Income Tax

Sundry creditors can’t be treated income u/s 41(1) because recovery barred by limitation

Sundry creditors outstanding in books can’t be treated income u/s 41(1) merely because recovery was barred by limitation – ITAT

In A recent judgment, ITAT Bangalore has held that sundry creditors shown as outstanding in books could not be automatically treated as income liable to be taxed u/s 41(1) because recovery was barred by limitation due to long pendency of the dues.

ABCAUS Case Law Citation:
5030 (2026) (02) abcaus.in ITAT

In the instant case, the assessee had challenged the order passed by the CIT(A) in inter alia confirming addition u/s 41(1) of the Income Tax Act, 1961 (the Act) towards outstanding balance of trade creditor as cessation of liability.

The assessee was an individual and filed her return of income declaring Nil income.  A search action was conducted in the case of a Trust and in connection with the said search, the assessee’s residence was also searched.

At the time of search proceedings, the assessee’s son also gave a statement that there are long standing sundry creditors and the AO had treated the said sundry creditors as cessation of liabilities and treated the same as additional income for the relevant A.Y.  The AO relied on the question of the statement given by the assessee’s son and concluded that the assessee had claimed the said sundry creditors as deductions in the earlier years.

The assessee objected that the addition could not be made based on the statement of her son since the same was not binding on her and also submitted that the liabilities were not in the nature of trade credit. 

The AO assumed that the sundry creditors were long standing and therefore the recoveries are barred by limitation and on that basis, the creditors might not have claimed the said amounts which would be in the nature of income for the assessee. 

The AO had not accepted the explanations since the assessee had not provided any details with respect to the recoverability of such loans by the creditors and therefore treated the trade credits liability to be added as cessation of liability u/s. 41(1) of the Act and therefore added the forfeiture of loan amounts as

The AO not accepted the explanations since the assessee had not provided any details with respect to the recoverability of such loans by the creditors and therefore treated the trade credits liability to be added as cessation of liability u/s. 41(1) of the Act and therefore added the forfeiture of amounts as income u/s. 28(iv) of the Act.

The Tribunal observed that the reason given by the AO as well as by the CIT(A) to treat the said outstanding liability as profits chargeable to tax u/s 41(1)of the Act was that the said amount was a long standing amount which could not be recovered because of limitation and other things. 

The Tribunal further observed that the relevant provision state that, if an allowance or deduction has been made in the assessment for any year in respect of the loss, expenditure or trading liability and subsequently, the assessee had the benefit of cessation of the said trading liability or expenditure, it could be treated as profits chargeable to tax. 

The Tribunal noted that in the case on hand, it was not proved that in the earlier assessment, the liability or expenditure were claimed as allowances or deduction in order to treat the said liability as profit chargeable to tax.
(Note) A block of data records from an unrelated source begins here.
theorem queuesKept_txAsyncByte {c : Chan} {s t : State} (h : txAsyncByte c s = .next t) : QueuesKept s t := by
  obtain ⟨-, -, rfl⟩ | ⟨-, h⟩ | ⟨-, -, h⟩ := txAsyncByte_eq_next.mp h
  · exact .of_tx c (by simp) (by simp) (by simp) (by simp)
  · exact queuesKept_txAsyncSend h
  · exact (queuesKept_txAsyncActivate c s).trans (queuesKept_txAsyncSend h)

theorem queuesKept_acknowledge (c : Chan) (cmd : Word) (s : State) : QueuesKept s (acknowledge c cmd s) :=
  .of_eq rfl fun _ => by simp

/-! ## The services -/

theorem queuesKept_rxSyncLoop {c : Chan} {dk : BitVec 4} {n : Nat} {s t : State} (hs : Inv s)
    (h : rxSyncLoop c dk n s = .next t) : QueuesKept s t :=
  (keeps_rxSyncLoop (rxFits_of_inv hs c) h).queuesKept hs (appends_rxSyncLoop hs h)

theorem queuesKept_rxAsyncLoop {c : Chan} {dk : BitVec 4} {n : Nat} {s t : State} (hs : Inv s)
    (hi : s.dev.inIsr = true) (hm : (s.chan c).mode = .async) (h : rxAsyncLoop c dk n s = .next t) : QueuesKept s t :=
  (keeps_rxAsyncLoop (rxFits_of_inv hs c) h).queuesKept hs (appends_rxAsyncLoop hs hi hm h)

theorem queuesKept_txSyncService {c : Chan} {s t : State} (h : txSyncService c s = .next t) : QueuesKept s t := by
  obtain ⟨u, hu, ht⟩ := andThen_eq_next.mp h
  cases ht
  exact (queuesKept_txSyncStart hu).trans (queuesKept_acknowledge c _ u)

theorem queuesKept_txAsyncService {c : Chan} {s t : State} (h : txAsyncService c s = .next t) : QueuesKept s t := by
  obtain ⟨u, hu, ht⟩ := andThen_eq_next.mp h
  cases ht
  exact (queuesKept_txAsyncByte hu).trans (queuesKept_acknowledge c _ u)

theorem queuesKept_extService {c : Chan} {s t : State} (hs : Inv s) (h : extService c s = .next t) : QueuesKept s t :=
  (keeps_extService h).queuesKept hs (appends_extService h)

/-! ## The dispatcher -/

theorem queuesKept_runService {c : Chan} {dk : BitVec 4} {s t : State} (hs : Inv s) (hi : s.dev.inIsr = true)
    (hdk : dk.getLsbD 3 = (s.chan c).mode.bit) (h : runService c dk s = .next t) : QueuesKept s t := by
  obtain ⟨-, hra, -, -⟩ := serviceOf_bits dk
  unfold runService at h
  split at h
  case h_1 => exact queuesKept_rxSyncLoop hs h
  case h_2 hsvc =>
    obtain ⟨-, h3⟩ := hra hsvc
    exact queuesKept_rxAsyncLoop hs hi (mode_of_bit.2 (hdk.symm.trans h3)) h
  case h_3 => exact queuesKept_txSyncService h
  case h_4 => exact queuesKept_txAsyncService h
  case h_5 => exact queuesKept_extService hs h
  case h_6 => cases h

theorem queuesKept_dispatch {c : Chan} {ip : BitVec 3} {s t : State} (hs : Inv s) (hi : s.dev.inIsr = true)
    (h : dispatch c ip s = .next t) : QueuesKept s t := by
  have hchan : ∀ c, State.chan { s with dev := { s.dev with isrHandled := true } } c = s.chan c :=
    fun c => chan_with_dev s c _
  have hm : Moves s { s with dev := { s.dev with isrHandled := true } } :=
    moves_quiet (.of_eq rfl rfl rfl rfl rfl rfl rfl) hchan
  have hset : QueuesKept s { s with dev := { s.dev with isrHandled := true } } := .of_eq rfl hchan
  have hrun := queuesKept_runService (s := { s with dev := { s.dev with isrHandled := true } }) (moves_inv hm hs) hi
    (dispatchKey_mode _ _) h
  exact hset.trans hrun

theorem queuesKept_regRead (c : Chan) (r : ReadReg) (s : State) : QueuesKept s (regRead c r s) :=
  .of_eq rfl fun _ => by simp

theorem queuesKept_scan {s t : State} (hs : Inv s) (hi : s.dev.inIsr = true) (h : scan s = .next t) :
    QueuesKept s t := by
  have h0 := queuesKept_regRead .ch0 .ip s
  have hs0 := moves_inv (moves_regRead .ch0 .ip s) hs
  have h1 := h0.trans (queuesKept_regRead .ch1 .ip _)
  by_cases hip0 : ipBits (portAnswer .ch0 .ip s) = 0#3
  · by_cases hip1 : ipBits (portAnswer .ch1 .ip (regRead .ch0 .ip s)) = 0#3
    · rw [scan_none hip0 hip1] at h
      cases h
      exact h1.trans (.of_eq rfl fun c => by cases c <;> rfl)
    · rw [scan_second hip0 hip1] at h
      exact h1.trans (queuesKept_dispatch (moves_inv (moves_regRead .ch1 .ip _) hs0) hi h)
  · rw [scan_first hip0] at h
    exact h0.trans (queuesKept_dispatch hs0 hi h)

theorem queuesKept_execIrq {s t : State} (hs : Inv s) (h : execIrq s = .next t) : QueuesKept s t := by
  have henter : QueuesKept s (enterInterrupt s) :=
    .of_eq (by unfold enterInterrupt; split <;> rfl) (enterInterrupt_chan s)
  have hs' := moves_inv (moves_enterInterrupt s) hs
  have hi := enterInterrupt_inIsr s
  unfold execIrq at h
  split at h
  · split at h
    · next k hk =>
      obtain ⟨-, -, hmode⟩ := hs.service k (by simp [hk])
      exact henter.trans (queuesKept_runService hs' hi (by simpa using hmode) h)
    · exact henter.trans (queuesKept_scan hs' hi h)
  · cases h

/-- Settles O58: the receive engines append, the transmit engines take from the front, and the rest of an interrupt step
leaves the queues alone. -/
theorem interruptsKeepTheQueues : Obligations.InterruptsKeepTheQueues := by
  intro i s t hs hi h
  suffices hkept : QueuesKept s t from fun c => ⟨hkept.received c, hkept.toSend c⟩
  cases i with
  | svcRxSync c tx ext =>
    obtain ⟨-, -, h⟩ := asService_eq_next.mp h
    exact queuesKept_rxSyncLoop hs h
  | svcRxAsync c tx ext =>
    obtain ⟨hisr, hm, h⟩ := asService_eq_next.mp h
    exact queuesKept_rxAsyncLoop hs hisr hm h
  | svcTxSync c ext =>
    obtain ⟨-, -, h⟩ := asService_eq_next.mp h
    exact queuesKept_txSyncService h
  | svcTxAsync c ext =>
    obtain ⟨-, -, h⟩ := asService_eq_next.mp h
    exact queuesKept_txAsyncService h
  | svcExt c async =>
    obtain ⟨-, -, h⟩ := asService_eq_next.mp h
    exact queuesKept_extService hs h
  | irq => exact queuesKept_execIrq hs h
  | _ => cases hi

end Sys2Proof.Machine
end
Even in the earlier years, the claim was made and allowances or deduction has been granted, then subsequently, if the assessee had received back the said expenditure or trading liability from the creditors by way of cessation, it could be treated as profits chargeable to tax u/s. 41(1) of the Act. 
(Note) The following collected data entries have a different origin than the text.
-- ==== Sys2Proof/Proofs/Waiting.lean ====
section
/-! The wait protocol on the thread table: `block`, `Leave` and `Wake` with everything they leave alone, and the three
events that end a wait (41_blocking_io.md R157 to R163). -/

namespace Sys2Proof.Machine

open Sys2Proof

/-! ## `Wake` -/

/-- An entry changed in place is found where it was. -/
theorem callOf_map (f : Call → Call) (calls : List (Tid × Call)) (tid : Tid) :
    callOf (calls.map fun e => (e.1, f e.2)) tid = (callOf calls tid).map f := by
  induction calls with
  | nil => rfl
  | cons e rest ih =>
    obtain ⟨t, k⟩ := e
    rw [List.map_cons, callOf, callOf]
    split
    · rfl
    · exact ih

theorem callOf_wake {c : Chan} {d : Dir} {s : State} (h : (s.ring c d).waiter = true) (tid : Tid) :
    callOf (wake c d s).calls tid = (callOf s.calls tid).map fun k => k.wake c d := by
  rw [wake_calls, if_pos h, callOf_map fun k => k.wake c d]

/-- `Wake` makes no `Idle` thread busy. -/
theorem idle_wake {c : Chan} {d : Dir} {s : State} {tid : Tid} (h : callOf s.calls tid = none) :
    callOf (wake c d s).calls tid = none := by
  cases hw : (s.ring c d).waiter with
  | true => rw [callOf_wake hw, h]; rfl
  | false => rwa [wake_eq, hw]

/-- `Wake` sets the `woken` bit of the records that wait on the ring, and of no other. -/
theorem wake_blocked (b : Blocked) (c : Chan) (d : Dir) :
    (Call.blocked b).wake c d = if b.ch = c ∧ b.dir = d then .blocked { b with woken := true } else .blocked b := by
  simp only [Call.wake, Call.waitsOn, Bool.and_eq_true, decide_eq_true_eq]

theorem sameRest_wake (c : Chan) (d : Dir) (s : State) : SameRest s (wake c d s) :=
  ⟨wake_dev .., wake_sigLog .., wake_key .., wake_irqLog .., wake_schedule .., wake_params ..⟩

theorem modRing_but_rings (x : Channel) (d : Dir) (f : Ring → Ring) :
    x.modRing d f = { x with tx := (x.modRing d f).tx, rx := (x.modRing d f).rx } := by
  cases d <;> rfl

/-- Settles O32: `Wake` is the flag and the `woken` bits of the records on the ring. -/
theorem wakeSignalsEveryWaiter : Obligations.WakeSignalsEveryWaiter := by
  intro s c d
  refine ⟨fun hw => by rw [wake_eq, hw]; rfl, fun hw => ⟨?ring, ?asleep, ?woken, fun tid => idle_wake,
    fun a => congrArg (memRead · a) (wake_mem ..), ⟨wake_portLog .., wake_oracle ..⟩, sameRest_wake c d s,
    wake_respLog .., ?others, ?chan⟩⟩
  case ring => rw [wake_ring, if_pos ⟨rfl, rfl⟩, Ring.setWaiter]
  case asleep => rw [wake_calls, if_pos hw, anyAsleep_wake]
  case woken =>
    intro tid k hk
    rw [callOf_wake hw, hk, Option.map_some]
    cases k with
    | blocked b => rw [wake_blocked]
    | mid cw w1 => rfl
  case others =>
    intro c' d' hne
    rw [wake_ring, if_neg fun ⟨hc, hd⟩ => hne (by rw [hc, hd])]
  case chan =>
    intro c'
    rw [wake_chan]
    split
    · next hc => rw [hc]; exact modRing_but_rings _ d _
    · rfl

/-! ## `block` -/

/-- The state in which thread `tid` waits with the record `b` (41_blocking_io.md R157). -/
def parked (tid : Tid) (b : Blocked) (s : State) : State :=
  { s.modRing b.ch b.dir fun rb => { rb with waiter := true } with calls := insertCall s.calls tid (.blocked b) }

theorem block_eq (tid : Tid) (b : Blocked) (s : State) : block tid b s = .next (parked tid b s) := rfl

theorem callIs_parked (tid : Tid) (b : Blocked) (s : State) : CallIs s (parked tid b s) tid (some (.blocked b)) :=
  ⟨callOf_insertCall_same .., fun _ hu => callOf_insertCall_other _ _ hu⟩

theorem parked_chan_same (tid : Tid) (b : Blocked) (s : State) :
    (parked tid b s).chan b.ch = (s.chan b.ch).modRing b.dir fun rb => { rb with waiter := true } := by
  rw [parked, chan_with_calls, modRing_chan_same]

theorem parked_chan_other (tid : Tid) (b : Blocked) (s : State) :
    (parked tid b s).chan b.ch.other = s.chan b.ch.other := by
  rw [parked, chan_with_calls, modRing_chan_other]

@[simp] theorem parked_mem (tid : Tid) (b : Blocked) (s : State) : (parked tid b s).mem = s.mem := modRing_mem ..

theorem sameBytes_of_mem {s t : State} (h : t.mem = s.mem) : SameBytes s t := fun a => by rw [h]

@[simp] theorem parked_respLog (tid : Tid) (b : Blocked) (s : State) : (parked tid b s).respLog = s.respLog :=
  modRing_respLog ..

theorem samePort_parked (tid : Tid) (b : Blocked) (s : State) : SamePort s (parked tid b s) :=
  ⟨modRing_portLog .., modRing_oracle ..⟩

theorem sameRest_parked (tid : Tid) (b : Blocked) (s : State) : SameRest s (parked tid b s) :=
  ⟨modRing_dev .., modRing_sigLog .., modRing_key .., modRing_irqLog .., modRing_schedule .., modRing_params ..⟩

/-! ## `Leave` -/

theorem leave_ring (tid : Tid) (b : Blocked) (s : State) (c : Chan) (d : Dir) :
    (leave tid b s).ring c d =
      if c = b.ch ∧ d = b.dir then (s.ring c d).setWaiter (anyAsleep (dropCall s.calls tid) b.ch b.dir)
      else s.ring c d := by
  rw [leave, ring_with_calls]
  exact setWaiter_ring s b.ch b.dir _ c d

theorem leave_chan (tid : Tid) (b : Blocked) (s : State) (c : Chan) :
    (leave tid b s).chan c =
      { s.chan c with tx := ((leave tid b s).chan c).tx, rx := ((leave tid b s).chan c).rx } := by
  rw [leave, chan_with_calls, modRing_chan]
  split
  · exact modRing_but_rings _ _ _
  · rfl

theorem callIs_leave (tid : Tid) (b : Blocked) (s : State) : CallIs s (leave tid b s) tid none :=
  ⟨callOf_dropCall_same .., fun _ hu => callOf_dropCall_other _ hu⟩

theorem sameRest_leave (tid : Tid) (b : Blocked) (s : State) : SameRest s (leave tid b s) :=
  ⟨leave_dev .., leave_sigLog .., leave_key .., leave_irqLog .., leave_schedule .., leave_params ..⟩

theorem anyMid_dropCall {calls : List (Tid × Call)} (h : anyMid calls = false) (tid : Tid) :
    anyMid (dropCall calls tid) = false := by
  rw [anyMid, List.any_eq_false] at h ⊢
  exact fun e he => h e (List.mem_of_mem_filter he)

/-- A thread that has left its wait may issue a command. -/
theorem commandEnabled_leave {tid : Tid} {s : State} (h : callersFree s = true) (b : Blocked) :
    commandEnabled tid (leave tid b s) = true := by
  obtain ⟨hi, hfree⟩ := callersFree_iff.mp h
  exact commandEnabled_iff.mpr ⟨by simpa using hi, anyMid_dropCall hfree tid, callOf_dropCall_same ..⟩

/-! ## `TIMEOUT` and `ABORT` -/

theorem exec_timeout_eq_next {tid : Tid} {s t : State} :
    exec (.timeout tid) s = .next t ↔
      callersFree s = true ∧ ∃ b, callOf s.calls tid = some (.blocked b) ∧ 0 < b.tmo.toInt ∧
        t = respond tid 0 .timeout [] (leave tid b s) := by
  rw [exec, execTimeout, asBlocked_eq_next]
  refine and_congr_right fun _ => exists_congr fun b => and_congr_right fun _ => ?_
  rw [finiteWait]
  split
  · next h => simp [fail, of_decide_eq_true h, eq_comm]
  · next h => simp [of_decide_eq_false (Bool.not_eq_true _ ▸ h)]

theorem exec_abort_eq_next {tid : Tid} {s t : State} :
    exec (.abort tid) s = .next t ↔
      callersFree s = true ∧ ∃ b, callOf s.calls tid = some (.blocked b) ∧ True ∧
        t = respond tid 0 .interrupted [] (leave tid b s) := by
  rw [exec, execAbort, asBlocked_eq_next]
  simp only [fail, Host.Outcome.next.injEq, true_and, eq_comm]

/-- Settles O35: both events are `Leave` and a response. -/
theorem timeoutAndAbortEndAWait : Obligations.TimeoutAndAbortEndAWait := by
  intro s tid i mayFire word hi
  obtain ⟨e, hword, hexec⟩ : ∃ e, word = responseWord 0 e ∧ ∀ t, exec i s = .next t ↔
      callersFree s = true ∧ ∃ b, callOf s.calls tid = some (.blocked b) ∧ mayFire b ∧
        t = respond tid 0 e [] (leave tid b s) := by
    obtain ⟨rfl, rfl, rfl⟩ | ⟨rfl, rfl, rfl⟩ := hi
    · exact ⟨.timeout, rfl, fun _ => exec_timeout_eq_next⟩
    · exact ⟨.interrupted, rfl, fun _ => exec_abort_eq_next⟩
  constructor
  · intro b hin hfree hb hfire
    have hring : ∀ c d, (respond tid 0 e [] (leave tid b s)).ring c d = (leave tid b s).ring c d := fun c d => by
      rw [State.ring, respond_chan, State.ring]
    refine ⟨_, (hexec _).mpr ⟨callersFree_iff.mpr ⟨hin, hfree⟩, b, hb, hfire, rfl⟩, ?answer, callIs_leave tid b s,
      ?ring, ?others, ?chan, sameBytes_of_mem (leave_mem ..), ⟨leave_portLog .., leave_oracle ..⟩,
      sameRest_leave tid b s⟩
    case answer => rw [hword]; exact congrArg (· ++ _) (leave_respLog ..)
    case ring => rw [hring, leave_ring, if_pos ⟨rfl, rfl⟩]; rfl
    case others =>
      intro c d hne
      rw [hring, leave_ring, if_neg fun ⟨hc, hd⟩ => hne (by rw [hc, hd])]
    case chan => intro c; rw [respond_chan]; exact leave_chan tid b s c
  · intro hbusy t ht
    obtain ⟨hcallers, b, hb, hfire, -⟩ := (hexec t).mp ht
    obtain ⟨hin, hfree⟩ := callersFree_iff.mp hcallers
    obtain h | h | h := hbusy
    · exact absurd (hin.symm.trans h) (by decide)
    · exact absurd (hfree.symm.trans h) (by decide)
    · exact h ⟨b, hb, hfire⟩

/-! ## `RESUME` -/

theorem exec_resume {tid : Tid} {b : Blocked} {s : State} (hfree : callersFree s = true)
    (hb : callOf s.calls tid = some (.blocked b)) : exec (.resume tid) s = rerun tid b s :=
  execResume_eq_rerun hfree hb

/-- Settles O33: after `Leave` the thread may issue a command, so its command runs. -/
theorem resumeRunsTheCommandAgain : Obligations.ResumeRunsTheCommandAgain := by
  intro s tid b hfree hb
  have hen := commandEnabled_leave (tid := tid) hfree b
  rw [exec_resume hfree hb, rerun]
  constructor
  · intro payload hop
    rw [hop, exec, execWrite, asCommand_enabled _ hen]
  · intro maxLen hop hlen
    rw [hop, exec, execRead, asCommand_enabled _ hen, BitVec.toNat_ofNat, Nat.mod_eq_of_lt hlen]

/-- The thread is `Idle` and has had one response. -/
def Answered (s t : State) (tid : Tid) : Prop :=
  callOf t.calls tid = none ∧ ∃ r : Response, r.tid = tid ∧ t.respLog = s.respLog ++ [r]

/-- The thread waits in an operation on a channel, unwoken, and has had no response. -/
def WaitsIn (s t : State) (tid : Tid) (op : CallOp) (c : Chan) : Prop :=
  t.respLog = s.respLog ∧
    ∃ b', callOf t.calls tid = some (.blocked b') ∧ b'.op = op ∧ b'.ch = c ∧ b'.woken = false

theorem answered_respond {s u : State} {tid : Tid} {n : Nat} {e : ErrCode} {out : List Byte}
    (hidle : callOf u.calls tid = none) (hlog : u.respLog = s.respLog) : Answered s (respond tid n e out u) tid :=
  ⟨hidle, _, rfl, by rw [respond_respLog, hlog]⟩

theorem waitsIn_block {s t : State} {tid : Tid} {op : CallOp} {c : Chan} {tmo : Word}
    (h : block tid ⟨op, c, tmo, false⟩ s = .next t) : WaitsIn s t tid op c := by
  cases h
  exact ⟨parked_respLog .., _, (callIs_parked ..).1, rfl, rfl, rfl⟩

theorem idle_txAsyncSend {c : Chan} {s t : State} {tid : Tid} (hidle : callOf s.calls tid = none)
    (h : txAsyncSend c s = .next t) : callOf t.calls tid = none := by
  rw [txAsyncSend_eq_next h]
  split
  · exact idle_wake (by simpa [bytePut] using hidle)
  · simpa [bytePut] using hidle

/-- The send attempt makes no `Idle` thread busy. -/
theorem idle_sendAttempt {c : Chan} {s t : State} {tid : Tid} (hidle : callOf s.calls tid = none)
    (h : sendAttempt c s = .next t) : callOf t.calls tid = none := by
  unfold sendAttempt at h
  split at h
  · split at h
    · obtain ⟨-, rfl⟩ | ⟨-, -, -, rfl⟩ := txSyncStart_eq_next.mp h
      · simpa using hidle
      · exact idle_wake (by simpa using hidle)
    · cases h; exact hidle
  · split at h
    · obtain ⟨-, -, rfl⟩ | ⟨-, h⟩ | ⟨-, -, h⟩ := txAsyncByte_eq_next.mp h
      · simpa using hidle
      · exact idle_txAsyncSend hidle h
      · exact idle_txAsyncSend (by simpa [txAsyncActivate] using hidle) h
    · cases h; exact hidle

theorem runWrite_ends {tid : Tid} {c : Chan} {payload : List Byte} {s t : State} (hidle : callOf s.calls tid = none)
    (h : runWrite tid c payload s = .next t) : Answered s t tid ∨ WaitsIn s t tid (.write payload) c := by
  have failed : ∀ {e : ErrCode}, fail tid e s = .next t → Answered s t tid := by
    rintro e ⟨⟩
    exact answered_respond hidle rfl
  unfold runWrite at h
  split at h
  · exact .inl (failed h)
  · split at h
    · exact .inl (failed h)
    · split at h
      · split at h
        · exact .inl (failed h)
        · exact .inr (waitsIn_block h)
      · obtain ⟨u, hu, h⟩ := andThen_eq_next.mp h
        obtain ⟨v, hv, h⟩ := andThen_eq_next.mp h
        cases h
        obtain ⟨-, -, -, rfl⟩ := enqueue_eq_next.mp hu
        exact .inl (answered_respond (idle_sendAttempt (by simpa using hidle) hv)
          ((sendAttempt_respLog hv).trans (by simp)))

theorem deliver_answers {tid : Tid} {c : Chan} {maxLen : Nat} {s u t : State} (hidle : callOf u.calls tid = none)
    (hlog : u.respLog = s.respLog) (h : deliver tid c maxLen u = .next t) : Answered s t tid := by
  obtain ⟨-, ⟨-, rfl⟩ | ⟨-, -, rfl⟩⟩ := deliver_eq_next.mp h
  · exact answered_respond hidle hlog
  · exact answered_respond (by simpa using hidle) (by simpa using hlog)

theorem runRead_ends {tid : Tid} {c : Chan} {maxLen : Nat} {s t : State} (hidle : callOf s.calls tid = none)
    (h : runRead tid c maxLen s = .next t) : Answered s t tid ∨ WaitsIn s t tid (.read maxLen) c := by
  unfold runRead at h
  split at h
  · cases h
    exact .inl (answered_respond (by simpa using hidle) (by simp))
  · split at h
    · exact .inl (deliver_answers hidle rfl h)
    · split at h
      · exact .inl (deliver_answers (by simpa [flushOnRead] using hidle) (by simp [flushOnRead]) h)
      · split at h
        · cases h
          exact .inl (answered_respond hidle rfl)
        · exact .inr (waitsIn_block h)

/-- Settles O34: the command of the record completes (`completes_rerun`), and each of its ends is an answer or a new
wait. -/
theorem resumeCompletes : Obligations.ResumeCompletes := by
  intro s tid b hs hfree hb
  obtain ⟨t, ht⟩ := completes_rerun tid hs hb
  refine ⟨t, (exec_resume hfree hb).trans ht, ?_⟩
  have hidle : callOf (leave tid b s).calls tid = none := (callIs_leave tid b s).1
  have hends : Answered (leave tid b s) t tid ∨ WaitsIn (leave tid b s) t tid b.op b.ch := by
    unfold rerun at ht
    split at ht
    · next payload hop => rw [hop]; exact runWrite_ends hidle ht
    · next maxLen hop => rw [hop]; exact runRead_ends hidle ht
  simpa only [Answered, WaitsIn, leave_respLog] using hends

end Sys2Proof.Machine
end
The Tribunal further noted that in the books of accounts maintained by the assessee, the said amounts were still shown as outstanding amounts and therefore because of the long pendency of the said dues, automatically it could not be treated as profits liable to be taxed u/s. 41(1) of the Act.  The AO could have ascertained the facts from the creditors and based on that, if he was able to found that the same were not payable to the creditors, it could be treated as profits to be added as income in the hands of the assessee. 

The Tribunal also noted that no other documents were relied on by the AO to show that the long standing outstanding dues were not claimed by the creditors to treat the same as cessation and therefore it could be added as income u/s. 41(1) of the Act.  The outstanding sundry creditors were found place in the books of accounts even during the A.Y. and therefore unless and until it was proved by the AO that there was a cessation of liability, it could not be treated as income in the hands of the assessee.
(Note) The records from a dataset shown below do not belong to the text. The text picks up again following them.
/-- Settles O57: every part of an interrupt step keeps the settings, and writes slot storage through the tail slots of
the receive rings only, which the invariants keep inside their rings. -/
theorem interruptContextFrame : Obligations.InterruptContextFrame := by
  intro i s t hs hi h
  obtain ⟨hset, hbytes⟩ := contextKept_of_exec_interrupt (rxFits_of_inv hs) hi h
  have hconfig : ∀ c, SameConfig (s.chan c) (t.chan c) := fun c =>
    sameConfig_of_settings (by rw [← settings_chan, hset, settings_chan])
  exact ⟨hconfig .ch0, hconfig .ch1, congrArg (·.dev.irqEnable) hset, congrArg State.calls hset,
    (congrArg State.respLog hset :), (congrArg State.schedule hset :), (congrArg State.params hset :), hbytes⟩

end Sys2Proof.Machine
end

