-- ==== Sys2Proof/Machine/Syndrome.lean ====
section
/-! DEFINITION. The parity map of spec 43_decoder.md R83, used by encoder and decoder, and its XOR-tree form (R84). -/

namespace Sys2Proof.Machine

/-- The parity map `S`: one bit for every control position, in ascending order of position (R83; log entry 9). -/
abbrev ParityMap := List (Nat × Bool)

/-- `S[p]`. -/
def ParityMap.bit (S : ParityMap) (p : Nat) : Bool := (S.lookup p).getD false

/-- `S[p] <- S[p] xor 1`; "a power of two outside P has no accumulator", so nothing changes for such a `p` (R83). -/
def ParityMap.toggle (S : ParityMap) (p : Nat) : ParityMap :=
  S.map fun e => if e.1 = p then (e.1, !e.2) else e

/-- One round of the loop of R83, for position `j`. -/
def syndromeRound (W : Nat) (c : BitSeq) (S : ParityMap) (j : Nat) : ParityMap :=
  if j ∈ P W then S
  else if bitAt c j then (pexp j).foldl ParityMap.toggle S
  else S

/-- `compute_syndrome(c)` (R83). -/
def computeSyndrome (W : Nat) (c : BitSeq) : ParityMap :=
  (positions c.length).foldl (syndromeRound W c) ((P W).map fun p => (p, false))

/-- The XOR tree of control position `p` over a block `c` (R84). -/
def parityTree (W : Nat) (c : BitSeq) (p : Nat) : Bool := xorAll ((cov W p c.length).map (bitAt c))

end Sys2Proof.Machine
end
The opined that AO could not be subjected the said amounts as taxable in the hands of the assessee merely on the basis that the claim is barred by limitation.  The provision also does not envisage such circumstances to treat the same as liable to be taxed in the hands of the assessee. 

Therefore, the Tribunal held that the assessment order as well as the order of the CIT(A) was not in accordance with the provisions of section 41(1) of the Act and therefore the long outstanding due could not be added as income u/s  41(1) of the Act.   Accordingly, the appeal filed by the assessee was allowed.